Historic proof of the area of a circle

From the Wikipedia article Area of a disk:

CircleArea.svg

Once you know the circumference of a circle with radius $r$ is $2\pi r$, you can use what is described in the image to approximate the area of the circle by a parallelogram with height $r$ and base $\pi r$.


The proof is straightforward.

1) You need to know that similar figures have constant ratios between corresponding lengths, so call the ratio between a circle's circumference and its diameter $\pi$. In other words, the circumference $= 2\pi r$ where $r$ is the radius (half the diameter).

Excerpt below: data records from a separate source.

/-- The FC registers (09 R200). -/
def regDefsFC : List RegDef := [
  ⟨"FC_CTRL", 0x10061000, 16, 0x1000, 1, 0, [⟨8, 8, .rwl, 0, .any⟩, ⟨0, 0, .rw, 0, .any⟩]⟩,
  ⟨"FC_STAT", 0x10061004, 16, 0x1000, 1, 0, [⟨15, 12, .ro, 0, .any⟩, ⟨9, 9, .w1c, 0, .any⟩, ⟨8, 8, .w1c, 0, .any⟩, ⟨7, 7, .w1c, 0, .any⟩, ⟨6, 6, .w1c, 0, .any⟩, ⟨5, 5, .w1c, 0, .any⟩, ⟨4, 4, .w1c, 0, .any⟩, ⟨3, 3, .ro, 0, .any⟩, ⟨2, 2, .ro, 0, .any⟩, ⟨1, 1, .ro, 0, .any⟩, ⟨0, 0, .ro, 0, .any⟩]⟩,
  ⟨"FC_SRC", 0x10061008, 16, 0x1000, 1, 0, [⟨15, 8, .rw, 0, .any⟩, ⟨3, 0, .rw, 0, .any⟩]⟩,
  ⟨"FC_MOD", 0x1006100c, 16, 0x1000, 1, 0, [⟨15, 8, .rw, 8, .any⟩, ⟨3, 3, .rw, 0, .any⟩, ⟨2, 1, .rw, 0, .any⟩, ⟨0, 0, .rw, 0, .any⟩]⟩,
  ⟨"FC_CFG", 0x10061010, 16, 0x1000, 1, 0, [⟨29, 29, .rwl, 0, .any⟩, ⟨28, 28, .rwl, 1, .any⟩, ⟨26, 20, .rwl, 0, .any⟩, ⟨19, 16, .rwl, 1, .any⟩, ⟨15, 8, .rwl, 0xff, .rng 3 255⟩, ⟨2, 0, .rwl, 3, .rng 3 5⟩]⟩,
  ⟨"FC_RATE", 0x10061014, 16, 0x1000, 1, 0, [⟨31, 0, .rwl, 0x80000, .rng 0x147B 0xFA000000⟩]⟩,
  ⟨"FC_SETTLE", 0x10061018, 16, 0x1000, 1, 0, [⟨31, 16, .ro, 0, .any⟩, ⟨15, 0, .ro, 1, .any⟩]⟩,
  ⟨"FC_GDELAY", 0x1006101c, 16, 0x1000, 1, 0, [⟨31, 0, .ro, 0xbf4, .any⟩]⟩,
  ⟨"FC_CADDR", 0x10061020, 16, 0x1000, 1, 0, [⟨11, 11, .rw, 0, .any⟩, ⟨10, 0, .rw, 0, .any⟩]⟩,
  ⟨"FC_CDATA", 0x10061024, 16, 0x1000, 1, 0, [⟨23, 0, .rw, 0, .any⟩]⟩,
  ⟨"FC_CCRC", 0x10061028, 16, 0x1000, 1, 0, [⟨31, 0, .ro, 0, .any⟩]⟩,
  ⟨"FC_LASTV", 0x1006102c, 16, 0x1000, 1, 0, [⟨31, 24, .ro, 0, .any⟩, ⟨23, 0, .ro, 0, .any⟩]⟩,
  ⟨"FC_LASTPM_LO", 0x10061030, 16, 0x1000, 1, 0, [⟨31, 0, .ro, 0, .any⟩]⟩,
  ⟨"FC_LASTPM_HI", 0x10061034, 16, 0x1000, 1, 0, [⟨31, 0, .ro, 0, .any⟩]⟩,
  ⟨"FC_CNT", 0x10061038, 16, 0x1000, 1, 0, [⟨31, 16, .rw, 0, .any⟩, ⟨15, 0, .rw, 0, .any⟩]⟩,
  ⟨"FC_SEQ", 0x1006103c, 16, 0x1000, 1, 0, [⟨31, 0, .ro, 0, .any⟩]⟩]

/-- The GATE registers (10 R226). -/
def regDefsGATE : List RegDef := [
  ⟨"GATE_STAT", 0x10077000, 1, 0x0, 1, 0, [⟨6, 6, .w1c, 0, .any⟩, ⟨5, 5, .w1c, 0, .any⟩, ⟨4, 4, .w1c, 0, .any⟩, ⟨3, 3, .w1c, 0, .any⟩, ⟨2, 2, .w1c, 0, .any⟩, ⟨1, 1, .ro, 0, .any⟩, ⟨0, 0, .ro, 0, .any⟩]⟩,
  ⟨"GATE_HOPS", 0x10077004, 1, 0x0, 1, 0, [⟨16, 16, .ro, 0, .any⟩, ⟨5, 0, .ro, 0, .any⟩]⟩,
  ⟨"GATE_OPEN", 0x10077008, 1, 0x0, 1, 0, [⟨27, 16, .rw, 0xf00, .rng 1 0xF00⟩, ⟨11, 0, .ro, 0, .any⟩]⟩,
  ⟨"GATE_SERIAL", 0x1007700c, 1, 0x0, 1, 0, [⟨31, 0, .ro, 1, .any⟩]⟩,
  ⟨"GATE_QUOTA", 0x10077010, 3, 0x8, 1, 0, [⟨31, 16, .rw, 0, .any⟩, ⟨15, 0, .rw, 0, .any⟩]⟩,
  ⟨"GATE_SHARE", 0x10077014, 3, 0x8, 1, 0, [⟨15, 0, .rw, 0, .any⟩]⟩,
  ⟨"GATE_USE", 0x10077028, 3, 0x4, 1, 0, [⟨31, 16, .ro, 0, .any⟩, ⟨15, 0, .ro, 0, .any⟩]⟩,
  ⟨"GATE_RET", 0x10077034, 1, 0x0, 1, 0, [⟨23, 16, .ro, 0, .any⟩, ⟨15, 8, .ro, 0, .any⟩, ⟨7, 0, .ro, 0, .any⟩]⟩,
  ⟨"GATE_CHK", 0x10077038, 1, 0x0, 1, 0, [⟨11, 8, .ro, 0, .any⟩, ⟨7, 0, .ro, 0, .any⟩]⟩,
  ⟨"GATE_CHK_ADDR", 0x1007703c, 1, 0x0, 1, 0, [⟨31, 0, .ro, 0, .any⟩]⟩,
  ⟨"GATE_CNT_FRANK", 0x10077040, 1, 0x0, 1, 0, [⟨31, 0, .rw, 0, .any⟩]⟩,
  ⟨"GATE_CNT_RET", 0x10077044, 1, 0x0, 1, 0, [⟨31, 16, .rw, 0, .any⟩, ⟨15, 0, .rw, 0, .any⟩]⟩,
  ⟨"GATE_CNT_DUP", 0x10077048, 1, 0x0, 1, 0, [⟨31, 16, .rw, 0, .any⟩, ⟨15, 0, .rw, 0, .any⟩]⟩,
  ⟨"GATE_OBX_CTRL", 0x10077050, 1, 0x0, 1, 0, [⟨0, 0, .rw, 1, .any⟩]⟩,
  ⟨"GATE_OBX_BASE", 0x10077054, 1, 0x0, 1, 0, [⟨31, 0, .ro, 0, .any⟩]⟩,
  ⟨"GATE_OBX_LEN", 0x10077058, 1, 0x0, 1, 0, [⟨19, 0, .ro, 0, .any⟩]⟩,
  ⟨"GATE_OBX_RD", 0x1007705c, 1, 0x0, 1, 0, [⟨19, 0, .ro, 0, .any⟩]⟩,
  ⟨"GATE_OBX_WR", 0x10077060, 1, 0x0, 1, 0, [⟨19, 0, .ro, 0, .any⟩]⟩,
  ⟨"GATE_OBX_POP", 0x10077064, 1, 0x0, 1, 0, [⟨19, 0, .wo, 0, .any⟩]⟩,
  ⟨"GATE_FRB", 0x10077100, 32, 0x4, 1, 0, [⟨31, 31, .rw, 0, .any⟩, ⟨15, 0, .rw, 0, .any⟩]⟩]

/-- The SRT registers (11 R254). -/
def regDefsSRT : List RegDef := [
  ⟨"SRT_CTRL", 0x10000000, 65, 0x1000, 1, 0, [⟨2, 2, .rw, 1, .any⟩, ⟨1, 1, .wo, 0, .any⟩, ⟨0, 0, .rw, 0, .any⟩]⟩,
  ⟨"SRT_STAT", 0x10000004, 65, 0x1000, 1, 0, [⟨11, 9, .ro, 0, .any⟩, ⟨8, 7, .ro, 0, .any⟩, ⟨6, 6, .ro, 0, .any⟩, ⟨5, 5, .ro, 0, .any⟩, ⟨4, 4, .w1c, 0, .any⟩, ⟨3, 3, .w1c, 0, .any⟩, ⟨2, 2, .w1c, 0, .any⟩, ⟨1, 1, .w1c, 0, .any⟩]⟩,
  ⟨"SRT_PC", 0x10000008, 65, 0x1000, 1, 0, [⟨15, 0, .ro, 0, .any⟩]⟩,
  ⟨"SRT_TRAP", 0x1000000c, 65, 0x1000, 1, 0, [⟨31, 28, .ro, 0, .any⟩, ⟨27, 24, .ro, 0, .any⟩, ⟨15, 0, .ro, 0, .any⟩]⟩,
  ⟨"SRT_TRAP2", 0x10000010, 65, 0x1000, 1, 0, [⟨15, 0, .ro, 0, .any⟩]⟩,
  ⟨"SRT_BUDGET", 0x10000014, 65, 0x1000, 1, 0, [⟨23, 0, .ro, 0, .any⟩]⟩,
  ⟨"SRT_STEPS", 0x10000018, 65, 0x1000, 1, 0, [⟨23, 0, .rw, 0, .any⟩]⟩,
  ⟨"SRT_EVQ", 0x1000001c, 65, 0x1000, 1, 0, [⟨12, 8, .ro, 0, .any⟩, ⟨4, 0, .ro, 0, .any⟩]⟩,
  ⟨"SRT_WIN", 0x10000020, 65, 0x1000, 1, 0, [⟨31, 14, .ro, 0, .any⟩]⟩,
  ⟨"SRT_MADDR", 0x10000024, 65, 0x1000, 1, 0, [⟨15, 0, .rw, 0, .outside 0x8000 0xFEFF⟩]⟩,
  ⟨"SRT_MDATA", 0x10000028, 65, 0x1000, 1, 0, [⟨7, 0, .rw, 0, .any⟩]⟩,
  ⟨"SRT_CNT", 0x1000002c, 65, 0x1000, 1, 0, [⟨31, 16, .rw, 0, .any⟩, ⟨15, 0, .rw, 0, .any⟩]⟩]

/-- The CAS registers (13 R302). -/
def regDefsCAS : List RegDef := [
  ⟨"CAS_L_CTRL", 0x10071000, 4, 0x1000, 1, 0, [⟨0, 0, .rw, 0, .any⟩]⟩,
  ⟨"CAS_L_STAT", 0x10071004, 4, 0x1000, 1, 0, [⟨7, 7, .w1c, 0, .any⟩, ⟨6, 6, .w1c, 0, .any⟩, ⟨5, 5, .ro, 0, .any⟩, ⟨2, 0, .ro, 0, .any⟩]⟩,
  ⟨"CAS_L_PEER", 0x10071008, 4, 0x1000, 1, 0, [⟨16, 16, .ro, 0, .any⟩, ⟨15, 0, .ro, 0, .any⟩]⟩,
  ⟨"CAS_L_ERR", 0x1007100c, 4, 0x1000, 1, 0, [⟨31, 16, .rw, 0, .any⟩, ⟨15, 0, .rw, 0, .any⟩]⟩,
  ⟨"CAS_L_CNT", 0x10071010, 4, 0x1000, 1, 0, [⟨31, 16, .rw, 0, .any⟩, ⟨15, 0, .rw, 0, .any⟩]⟩,
  ⟨"CAS_STAT", 0x10071800, 1, 0x0, 1, 0, [⟨23, 16, .ro, 0xff, .any⟩, ⟨11, 11, .w1c, 0, .any⟩, ⟨10, 10, .w1c, 0, .any⟩, ⟨9, 9, .w1c, 0, .any⟩, ⟨8, 8, .ro, 0, .any⟩, ⟨7, 6, .ro, 0, .any⟩, ⟨5, 5, .ro, 0, .any⟩, ⟨4, 3, .ro, 0, .any⟩]⟩,
  ⟨"CAS_ID", 0x10071804, 1, 0x0, 1, 0, [⟨16, 16, .ro, 0, .any⟩, ⟨15, 0, .ro, 0, .any⟩]⟩,
  ⟨"CAS_CMD", 0x10071810, 1, 0x0, 1, 0, [⟨1, 0, .wo, 0, .rng 0 2⟩]⟩,
  ⟨"CAS_CFG", 0x10071814, 1, 0x0, 1, 0, [⟨31, 16, .ro, 0, .any⟩, ⟨15, 8, .ro, 0, .any⟩, ⟨3, 0, .ro, 0, .any⟩]⟩,
  ⟨"CAS_IDTAB", 0x10071818, 1, 0x0, 1, 0, [⟨15, 0, .ro, 0xffff, .any⟩]⟩,
  ⟨"CAS_TIME", 0x1007181c, 1, 0x0, 1, 0, [⟨31, 16, .ro, 0, .any⟩, ⟨15, 0, .ro, 0, .any⟩]⟩,
  ⟨"CAS_TRIM", 0x10071820, 1, 0x0, 1, 0, [⟨15, 0, .ro, 0, .any⟩]⟩,
  ⟨"CAS_DEVS", 0x10071860, 1, 0x0, 1, 0, [⟨16, 0, .ro, 0, .any⟩]⟩,
  ⟨"CAS_ENR", 0x10071864, 1, 0x0, 1, 0, [⟨31, 16, .rw, 0, .any⟩, ⟨15, 0, .rw, 0, .any⟩]⟩,
  ⟨"CAS_UID_LO", 0x10071808, 1, 0x0, 1, 0, [⟨31, 0, .ro, 0, .any⟩]⟩,
  ⟨"CAS_UID_HI", 0x1007180c, 1, 0x0, 1, 0, [⟨31, 0, .ro, 0, .any⟩]⟩,
  ⟨"CAS_UPLIM", 0x10071824, 3, 0x4, 1, 0, [⟨31, 16, .ro, 0, .any⟩, ⟨15, 0, .ro, 0, .any⟩]⟩,
  ⟨"CAS_SUB", 0x10071830, 3, 0xc, 3, 4, [⟨31, 16, .ro, 0, .any⟩, ⟨15, 0, .ro, 0, .any⟩]⟩,
  ⟨"CAS_RA_DST", 0x10071880, 1, 0x0, 1, 0, [⟨15, 0, .rw, 0, .any⟩]⟩,
  ⟨"CAS_RA_ADDR", 0x10071884, 1, 0x0, 1, 0, [⟨31, 2, .rw, 0, .any⟩]⟩,
  ⟨"CAS_RA_CMD", 0x10071888, 1, 0x0, 1, 0, [⟨7, 5, .wo, 0, .rng 0 5⟩, ⟨1, 0, .wo, 0, .rng 0 2⟩]⟩,
  ⟨"CAS_RA_STAT", 0x1007188c, 1, 0x0, 1, 0, [⟨7, 4, .ro, 0, .any⟩, ⟨2, 2, .w1c, 0, .any⟩, ⟨1, 1, .w1c, 0, .any⟩, ⟨0, 0, .ro, 0, .any⟩]⟩,
  ⟨"CAS_RA_DATA", 0x10071890, 6, 0x4, 1, 0, [⟨31, 0, .rw, 0, .any⟩]⟩]

/-- The HOST registers (14 R323). -/
def regDefsHOST : List RegDef := [
  ⟨"HOST_STAT", 0x10075000, 1, 0x0, 1, 0, [⟨7, 7, .ro, 0, .any⟩, ⟨6, 6, .ro, 0, .any⟩, ⟨5, 5, .w1c, 0, .any⟩, ⟨4, 4, .w1c, 0, .any⟩, ⟨3, 3, .w1c, 0, .any⟩, ⟨2, 2, .w1c, 0, .any⟩, ⟨1, 1, .w1c, 0, .any⟩]⟩,
  ⟨"HOST_ERRADDR", 0x10075004, 1, 0x0, 1, 0, [⟨31, 0, .ro, 0, .any⟩]⟩,
  ⟨"HOST_CNT", 0x10075008, 1, 0x0, 1, 0, [⟨31, 16, .rw, 0, .any⟩, ⟨15, 0, .rw, 0, .any⟩]⟩]

/-- The TWP registers (14 R323). -/
def regDefsTWP : List RegDef := [
  ⟨"TWP_CFG", 0x10076000, 1, 0x0, 1, 0, [⟨23, 16, .rw, 0x20, .rng 1 32⟩, ⟨13, 8, .rw, 5, .rng 1 63⟩, ⟨5, 4, .rw, 1, .rng 1 3⟩, ⟨1, 1, .rw, 1, .any⟩, ⟨0, 0, .rw, 0, .any⟩]⟩,
  ⟨"TWP_STAT", 0x10076004, 1, 0x0, 1, 0, [⟨14, 8, .ro, 0, .any⟩, ⟨6, 6, .w1c, 0, .any⟩, ⟨5, 5, .w1c, 0, .any⟩, ⟨4, 4, .w1c, 0, .any⟩, ⟨3, 3, .w1c, 0, .any⟩, ⟨2, 2, .w1c, 0, .any⟩, ⟨1, 1, .w1c, 0, .any⟩, ⟨0, 0, .ro, 0, .any⟩]⟩,
  ⟨"TWP_ALERT", 0x10076008, 1, 0x0, 1, 0, [⟨11, 11, .ro, 0, .any⟩, ⟨10, 10, .ro, 0, .any⟩, ⟨9, 9, .ro, 0, .any⟩, ⟨8, 8, .rw, 0, .any⟩, ⟨5, 0, .rw, 0, .any⟩]⟩,
  ⟨"TWP_PAGE", 0x1007600c, 1, 0x0, 1, 0, [⟨7, 0, .rw, 0, .rng 0 2⟩]⟩,
  ⟨"TWP_WBASE", 0x10076010, 1, 0x0, 1, 0, [⟨31, 2, .rw, 0, .any⟩]⟩,
  ⟨"TWP_CNT", 0x10076014, 1, 0x0, 1, 0, [⟨31, 16, .rw, 0, .any⟩, ⟨15, 0, .rw, 0, .any⟩]⟩]

/-- The TMR registers (15 R337). -/
def regDefsTMR : List RegDef := [
  ⟨"TMR_CTRL", 0x1007d000, 16, 0x40, 1, 0, [⟨13, 8, .rw, 0, .any⟩, ⟨7, 4, .rwl, 0, .any⟩, ⟨1, 1, .rw, 1, .any⟩, ⟨0, 0, .rw, 0, .any⟩]⟩,
  ⟨"TMR_STAT", 0x1007d004, 16, 0x40, 1, 0, [⟨14, 14, .w1c, 0, .any⟩, ⟨13, 13, .ro, 0, .any⟩, ⟨12, 12, .ro, 0, .any⟩, ⟨11, 11, .ro, 0, .any⟩, ⟨10, 10, .ro, 0, .any⟩, ⟨9, 9, .ro, 0, .any⟩, ⟨8, 8, .ro, 0, .any⟩, ⟨7, 7, .ro, 0, .any⟩, ⟨6, 6, .ro, 0, .any⟩, ⟨5, 5, .w1c, 0, .any⟩, ⟨4, 4, .w1c, 0, .any⟩, ⟨3, 3, .ro, 0, .any⟩, ⟨2, 2, .ro, 0, .any⟩, ⟨1, 1, .w1c, 0, .any⟩, ⟨0, 0, .w1c, 0, .any⟩]⟩,
  ⟨"TMR_COUNT", 0x1007d008, 16, 0x40, 1, 0, [⟨31, 0, .rwl, 0, .any⟩]⟩,
  ⟨"TMR_TOP", 0x1007d00c, 16, 0x40, 1, 0, [⟨31, 0, .rw, 0xffffffff, .any⟩]⟩,
  ⟨"TMR_CMPA", 0x1007d010, 16, 0x40, 1, 0, [⟨31, 0, .rw, 0xffffffff, .any⟩]⟩,
  ⟨"TMR_CMPB", 0x1007d014, 16, 0x40, 1, 0, [⟨31, 0, .rw, 0xffffffff, .any⟩]⟩,
  ⟨"TMR_CAPA", 0x1007d018, 16, 0x40, 1, 0, [⟨31, 0, .ro, 0, .any⟩]⟩,
  ⟨"TMR_CAPB", 0x1007d01c, 16, 0x40, 1, 0, [⟨31, 0, .ro, 0, .any⟩]⟩,
  ⟨"TMR_CHCFG", 0x1007d020, 16, 0x40, 1, 0, [⟨23, 20, .rw, 0, .any⟩, ⟨19, 16, .rw, 0, .any⟩, ⟨13, 12, .rw, 0, .any⟩, ⟨11, 10, .rw, 0, .any⟩, ⟨9, 8, .rwl, 0, .rng 0 2⟩, ⟨5, 4, .rw, 0, .any⟩, ⟨3, 2, .rw, 0, .any⟩, ⟨1, 0, .rwl, 0, .rng 0 2⟩]⟩,
  ⟨"TMR_CMD", 0x1007d024, 16, 0x40, 1, 0, [⟨7, 6, .wo, 0, .rng 0 2⟩, ⟨5, 4, .wo, 0, .rng 0 2⟩, ⟨1, 1, .wo, 0, .any⟩, ⟨0, 0, .wo, 0, .any⟩]⟩]

/-- The PWR registers (16 R352). -/
def regDefsPWR : List RegDef := [
  ⟨"PWR_MODE", 0x10100200, 1, 0x0, 1, 0, [⟨1, 0, .rw, 0, .any⟩]⟩,
  ⟨"PWR_STAT", 0x10100204, 1, 0x0, 1, 0, [⟨9, 8, .ro, 0, .any⟩, ⟨7, 7, .ro, 0, .any⟩, ⟨6, 6, .ro, 0, .any⟩, ⟨5, 5, .ro, 0, .any⟩, ⟨4, 4, .ro, 0, .any⟩, ⟨3, 3, .ro, 0, .any⟩]⟩,
  ⟨"PWR_LASTENT", 0x10100208, 1, 0x0, 1, 0, [⟨23, 16, .ro, 0, .any⟩, ⟨15, 15, .ro, 0, .any⟩, ⟨11, 8, .ro, 0, .any⟩, ⟨1, 0, .ro, 0, .any⟩]⟩,
  ⟨"PWR_CNT", 0x1010020c, 1, 0x0, 1, 0, [⟨31, 16, .rw, 0, .any⟩, ⟨15, 0, .rw, 0, .any⟩]⟩,
  ⟨"PWR_WAKE", 0x10100210, 1, 0x0, 1, 0, [⟨8, 8, .rw, 0, .any⟩, ⟨7, 7, .rw, 0, .any⟩, ⟨6, 6, .rw, 0, .any⟩, ⟨5, 5, .rw, 0, .any⟩, ⟨4, 4, .rw, 0, .any⟩, ⟨3, 0, .rw, 0, .any⟩]⟩,
  ⟨"PWR_WAKESRC", 0x10100214, 1, 0x0, 1, 0, [⟨8, 0, .w1c, 0, .any⟩]⟩,
  ⟨"PWR_TWAKE", 0x10100218, 1, 0x0, 1, 0, [⟨15, 0, .rw, 0, .any⟩]⟩,
  ⟨"PWR_RETAIN", 0x1010021c, 1, 0x0, 1, 0, [⟨31, 30, .ro, 1, .any⟩, ⟨25, 16, .ro, 0, .any⟩, ⟨15, 0, .ro, 0, .any⟩]⟩]

/-- The CMP registers (16 R352). -/
def regDefsCMP : List RegDef := [
  ⟨"CMP_CTRL", 0x10100300, 4, 0x4, 1, 0, [⟨31, 31, .rw, 0, .any⟩, ⟨30, 30, .rw, 0, .any⟩, ⟨29, 28, .rw, 0, .any⟩, ⟨27, 24, .rw, 0, .any⟩, ⟨9, 0, .rw, 0, .any⟩]⟩,
  ⟨"CMP_STAT", 0x10100310, 1, 0x0, 1, 0, [⟨7, 4, .ro, 0, .any⟩, ⟨3, 0, .w1c, 0, .any⟩]⟩]

/-- The DAYB registers (18 R387). -/
def regDefsDAYB : List RegDef := [
  ⟨"DAYB_STAT", 0x1007e000, 1, 0x0, 1, 0, [⟨1, 1, .w1c, 0, .any⟩, ⟨0, 0, .ro, 0, .any⟩]⟩,
  ⟨"DAYB_BASE", 0x1007e004, 1, 0x0, 1, 0, [⟨31, 0, .ro, 0, .any⟩]⟩,
  ⟨"DAYB_WR", 0x1007e008, 1, 0x0, 1, 0, [⟨15, 0, .ro, 0, .any⟩]⟩,
  ⟨"DAYB_SEQ", 0x1007e00c, 1, 0x0, 1, 0, [⟨31, 0, .ro, 0, .any⟩]⟩,
  ⟨"DAYB_CNT", 0x1007e010, 1, 0x0, 1, 0, [⟨31, 16, .rw, 0, .any⟩, ⟨15, 0, .rw, 0, .any⟩]⟩]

2) If you construct a polygon inside the circle it can be viewed as a number of triangles arranged round the centre of the circle. The area of each triangle is $1/2 (\operatorname{base length})r'$ (where $r'$ is the perpendicular height) and if you add up all the areas you have $1/2 (\operatorname{perimiter length})r'$.

3) As the polygon gets more sides then it gets closer to the circle so that in the limit the area of the polygon is the area of the circle, $r' = r$, and the perimiter is the circumference of the circle.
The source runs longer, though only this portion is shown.